Going down the data below, set down exactly the line with "(raise_beside (.refl s)).portRx" and each line after it through the line with "(raise_beside (.refl s)).clusterRx"; no other lines.

"""

@[simp] theorem emit_pending (o : Output) : (s.emit o).pending = s.pending := rfl
@[simp] theorem emit_free (o : Output) : (s.emit o).free = s.free := rfl
@[simp] theorem emit_regs (o : Output) : (s.emit o).regs = s.regs := rfl
@[simp] theorem emit_rows (o : Output) : (s.emit o).rows = s.rows := rfl
@[simp] theorem emit_past (o : Output) : (s.emit o).past = s.past := rfl
@[simp] theorem emit_ctrs (o : Output) : (s.emit o).ctrs = s.ctrs := rfl
@[simp] theorem emit_onceTick (o : Output) : (s.emit o).onceTick = s.onceTick := rfl
@[simp] theorem emit_power (o : Output) : (s.emit o).power = s.power := rfl
@[simp] theorem emit_clusterPower (o : Output) : (s.emit o).clusterPower = s.clusterPower := rfl
@[simp] theorem emit_time (o : Output) : (s.emit o).time = s.time := rfl
@[simp] theorem emit_ev (o : Output) : (s.emit o).ev = s.ev := rfl
@[simp] theorem emit_cu (o : Output) : (s.emit o).cu = s.cu := rfl
@[simp] theorem emit_dict (o : Output) : (s.emit o).dict = s.dict := rfl
@[simp] theorem emit_keys (o : Output) : (s.emit o).keys = s.keys := rfl
@[simp] theorem emit_masks (o : Output) : (s.emit o).masks = s.masks := rfl
@[simp] theorem emit_laneLock (o : Output) : (s.emit o).laneLock = s.laneLock := rfl
@[simp] theorem emit_portRx (o : Output) : (s.emit o).portRx = s.portRx := rfl
@[simp] theorem emit_clusterRx (o : Output) : (s.emit o).clusterRx = s.clusterRx := rfl
@[simp] theorem emit_clusterTx (o : Output) : (s.emit o).clusterTx = s.clusterTx := rfl
@[simp] theorem emit_portTx (o : Output) : (s.emit o).portTx = s.portTx := rfl
@[simp] theorem emit_shutters (o : Output) : (s.emit o).shutters = s.shutters := rfl
@[simp] theorem emit_rings (o : Output) : (s.emit o).rings = s.rings := rfl
@[simp] theorem emit_quarters (o : Output) : (s.emit o).quarters = s.quarters := rfl
@[simp] theorem emit_twin (o : Output) : (s.emit o).twin = s.twin := rfl
@[simp] theorem emit_mem (o : Output) : (s.emit o).mem = s.mem := rfl

@[simp] theorem elapse_pending (dt : Nat) : (s.elapse dt).pending = s.pending := rfl
@[simp] theorem elapse_free (dt : Nat) : (s.elapse dt).free = s.free := rfl
@[simp] theorem elapse_regs (dt : Nat) : (s.elapse dt).regs = s.regs := rfl
@[simp] theorem elapse_rows (dt : Nat) : (s.elapse dt).rows = s.rows := rfl
@[simp] theorem elapse_past (dt : Nat) : (s.elapse dt).past = s.past := rfl
@[simp] theorem elapse_ctrs (dt : Nat) : (s.elapse dt).ctrs = s.ctrs := rfl
@[simp] theorem elapse_onceTick (dt : Nat) : (s.elapse dt).onceTick = s.onceTick := rfl
@[simp] theorem elapse_clusterPower (dt : Nat) : (s.elapse dt).clusterPower = s.clusterPower := rfl
@[simp] theorem elapse_ev (dt : Nat) : (s.elapse dt).ev = s.ev := rfl
@[simp] theorem elapse_cu (dt : Nat) : (s.elapse dt).cu = s.cu := rfl
@[simp] theorem elapse_dict (dt : Nat) : (s.elapse dt).dict = s.dict := rfl
@[simp] theorem elapse_keys (dt : Nat) : (s.elapse dt).keys = s.keys := rfl
@[simp] theorem elapse_masks (dt : Nat) : (s.elapse dt).masks = s.masks := rfl
@[simp] theorem elapse_laneLock (dt : Nat) : (s.elapse dt).laneLock = s.laneLock := rfl
@[simp] theorem elapse_portRx (dt : Nat) : (s.elapse dt).portRx = s.portRx := rfl
@[simp] theorem elapse_clusterRx (dt : Nat) : (s.elapse dt).clusterRx = s.clusterRx := rfl
@[simp] theorem elapse_clusterTx (dt : Nat) : (s.elapse dt).clusterTx = s.clusterTx := rfl
@[simp] theorem elapse_portTx (dt : Nat) : (s.elapse dt).portTx = s.portTx := rfl
@[simp] theorem elapse_shutters (dt : Nat) : (s.elapse dt).shutters = s.shutters := rfl
@[simp] theorem elapse_rings (dt : Nat) : (s.elapse dt).rings = s.rings := rfl
@[simp] theorem elapse_quarters (dt : Nat) : (s.elapse dt).quarters = s.quarters := rfl
@[simp] theorem elapse_twin (dt : Nat) : (s.elapse dt).twin = s.twin := rfl
@[simp] theorem elapse_mem (dt : Nat) : (s.elapse dt).mem = s.mem := rfl

/-! ### What an update writes -/

@[simp] theorem bumpRow_pending (i u r n : Nat) : (s.bumpRow i u r n).pending = s.pending := (bumpRow_beside (.refl s)).pending
@[simp] theorem bumpRow_out (i u r n : Nat) : (s.bumpRow i u r n).out = s.out := (bumpRow_beside (.refl s)).out
@[simp] theorem bumpRow_free (i u r n : Nat) : (s.bumpRow i u r n).free = s.free := (bumpRow_beside (.refl s)).free
@[simp] theorem bumpRow_rows (i u r n : Nat) : (s.bumpRow i u r n).rows = s.rows := (bumpRow_beside (.refl s)).rows
@[simp] theorem bumpRow_past (i u r n : Nat) : (s.bumpRow i u r n).past = s.past := (bumpRow_beside (.refl s)).past
@[simp] theorem bumpRow_time (i u r n : Nat) : (s.bumpRow i u r n).time = s.time := (bumpRow_beside (.refl s)).time
@[simp] theorem bumpRow_dict (i u r n : Nat) : (s.bumpRow i u r n).dict = s.dict := (bumpRow_beside (.refl s)).dict
@[simp] theorem bumpRow_keys (i u r n : Nat) : (s.bumpRow i u r n).keys = s.keys := (bumpRow_beside (.refl s)).keys
@[simp] theorem bumpRow_masks (i u r n : Nat) : (s.bumpRow i u r n).masks = s.masks := (bumpRow_beside (.refl s)).masks
@[simp] theorem bumpRow_laneLock (i u r n : Nat) : (s.bumpRow i u r n).laneLock = s.laneLock := (bumpRow_beside (.refl s)).laneLock
@[simp] theorem bumpRow_portRx (i u r n : Nat) : (s.bumpRow i u r n).portRx = s.portRx := (bumpRow_beside (.refl s)).portRx
@[simp] theorem bumpRow_clusterRx (i u r n : Nat) : (s.bumpRow i u r n).clusterRx = s.clusterRx := (bumpRow_beside (.refl s)).clusterRx
@[simp] theorem bumpRow_clusterTx (i u r n : Nat) : (s.bumpRow i u r n).clusterTx = s.clusterTx := (bumpRow_beside (.refl s)).clusterTx
@[simp] theorem bumpRow_portTx (i u r n : Nat) : (s.bumpRow i u r n).portTx = s.portTx := (bumpRow_beside (.refl s)).portTx
@[simp] theorem bumpRow_shutters (i u r n : Nat) : (s.bumpRow i u r n).shutters = s.shutters := (bumpRow_beside (.refl s)).shutters
@[simp] theorem bumpRow_rings (i u r n : Nat) : (s.bumpRow i u r n).rings = s.rings := (bumpRow_beside (.refl s)).rings
@[simp] theorem bumpRow_quarters (i u r n : Nat) : (s.bumpRow i u r n).quarters = s.quarters := (bumpRow_beside (.refl s)).quarters
@[simp] theorem bumpRow_twin (i u r n : Nat) : (s.bumpRow i u r n).twin = s.twin := (bumpRow_beside (.refl s)).twin
@[simp] theorem bumpRow_mem (i u r n : Nat) : (s.bumpRow i u r n).mem = s.mem := (bumpRow_beside (.refl s)).mem

@[simp] theorem bump_pending (i u n : Nat) : (s.bump i u n).pending = s.pending := (bump_beside (.refl s)).pending
@[simp] theorem bump_out (i u n : Nat) : (s.bump i u n).out = s.out := (bump_beside (.refl s)).out
@[simp] theorem bump_free (i u n : Nat) : (s.bump i u n).free = s.free := (bump_beside (.refl s)).free
@[simp] theorem bump_rows (i u n : Nat) : (s.bump i u n).rows = s.rows := (bump_beside (.refl s)).rows
@[simp] theorem bump_past (i u n : Nat) : (s.bump i u n).past = s.past := (bump_beside (.refl s)).past
@[simp] theorem bump_time (i u n : Nat) : (s.bump i u n).time = s.time := (bump_beside (.refl s)).time
@[simp] theorem bump_dict (i u n : Nat) : (s.bump i u n).dict = s.dict := (bump_beside (.refl s)).dict
@[simp] theorem bump_keys (i u n : Nat) : (s.bump i u n).keys = s.keys := (bump_beside (.refl s)).keys
@[simp] theorem bump_masks (i u n : Nat) : (s.bump i u n).masks = s.masks := (bump_beside (.refl s)).masks
@[simp] theorem bump_laneLock (i u n : Nat) : (s.bump i u n).laneLock = s.laneLock := (bump_beside (.refl s)).laneLock
@[simp] theorem bump_portRx (i u n : Nat) : (s.bump i u n).portRx = s.portRx := (bump_beside (.refl s)).portRx
@[simp] theorem bump_clusterRx (i u n : Nat) : (s.bump i u n).clusterRx = s.clusterRx := (bump_beside (.refl s)).clusterRx
@[simp] theorem bump_clusterTx (i u n : Nat) : (s.bump i u n).clusterTx = s.clusterTx := (bump_beside (.refl s)).clusterTx
@[simp] theorem bump_portTx (i u n : Nat) : (s.bump i u n).portTx = s.portTx := (bump_beside (.refl s)).portTx
@[simp] theorem bump_shutters (i u n : Nat) : (s.bump i u n).shutters = s.shutters := (bump_beside (.refl s)).shutters
@[simp] theorem bump_rings (i u n : Nat) : (s.bump i u n).rings = s.rings := (bump_beside (.refl s)).rings
@[simp] theorem bump_quarters (i u n : Nat) : (s.bump i u n).quarters = s.quarters := (bump_beside (.refl s)).quarters
@[simp] theorem bump_twin (i u n : Nat) : (s.bump i u n).twin = s.twin := (bump_beside (.refl s)).twin
@[simp] theorem bump_mem (i u n : Nat) : (s.bump i u n).mem = s.mem := (bump_beside (.refl s)).mem

@[simp] theorem raise_pending (e d : Nat) : (s.raise e d).pending = s.pending := (raise_beside (.refl s)).pending
@[simp] theorem raise_out (e d : Nat) : (s.raise e d).out = s.out := (raise_beside (.refl s)).out
@[simp] theorem raise_free (e d : Nat) : (s.raise e d).free = s.free := (raise_beside (.refl s)).free
@[simp] theorem raise_rows (e d : Nat) : (s.raise e d).rows = s.rows := (raise_beside (.refl s)).rows
@[simp] theorem raise_past (e d : Nat) : (s.raise e d).past = s.past := (raise_beside (.refl s)).past
@[simp] theorem raise_time (e d : Nat) : (s.raise e d).time = s.time := (raise_beside (.refl s)).time
@[simp] theorem raise_dict (e d : Nat) : (s.raise e d).dict = s.dict := (raise_beside (.refl s)).dict
@[simp] theorem raise_keys (e d : Nat) : (s.raise e d).keys = s.keys := (raise_beside (.refl s)).keys
@[simp] theorem raise_masks (e d : Nat) : (s.raise e d).masks = s.masks := (raise_beside (.refl s)).masks
@[simp] theorem raise_laneLock (e d : Nat) : (s.raise e d).laneLock = s.laneLock := (raise_beside (.refl s)).laneLock
@[simp] theorem raise_portRx (e d : Nat) : (s.raise e d).portRx = s.portRx := (raise_beside (.refl s)).portRx
@[simp] theorem raise_clusterRx (e d : Nat) : (s.raise e d).clusterRx = s.clusterRx := (raise_beside (.refl s)).clusterRx
@[simp] theorem raise_clusterTx (e d : Nat) : (s.raise e d).clusterTx = s.clusterTx := (raise_beside (.refl s)).clusterTx
@[simp] theorem raise_portTx (e d : Nat) : (s.raise e d).portTx = s.portTx := (raise_beside (.refl s)).portTx
@[simp] theorem raise_shutters (e d : Nat) : (s.raise e d).shutters = s.shutters := (raise_beside (.refl s)).shutters
@[simp] theorem raise_rings (e d : Nat) : (s.raise e d).rings = s.rings := (raise_beside (.refl s)).rings
@[simp] theorem raise_quarters (e d : Nat) : (s.raise e d).quarters = s.quarters := (raise_beside (.refl s)).quarters
@[simp] theorem raise_twin (e d : Nat) : (s.raise e d).twin = s.twin := (raise_beside (.refl s)).twin
@[simp] theorem raise_mem (e d : Nat) : (s.raise e d).mem = s.mem := (raise_beside (.refl s)).mem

"""

* _Reply_:
@[simp] theorem raise_portRx (e d : Nat) : (s.raise e d).portRx = s.portRx := (raise_beside (.refl s)).portRx
@[simp] theorem raise_clusterRx (e d : Nat) : (s.raise e d).clusterRx = s.clusterRx := (raise_beside (.refl s)).clusterRx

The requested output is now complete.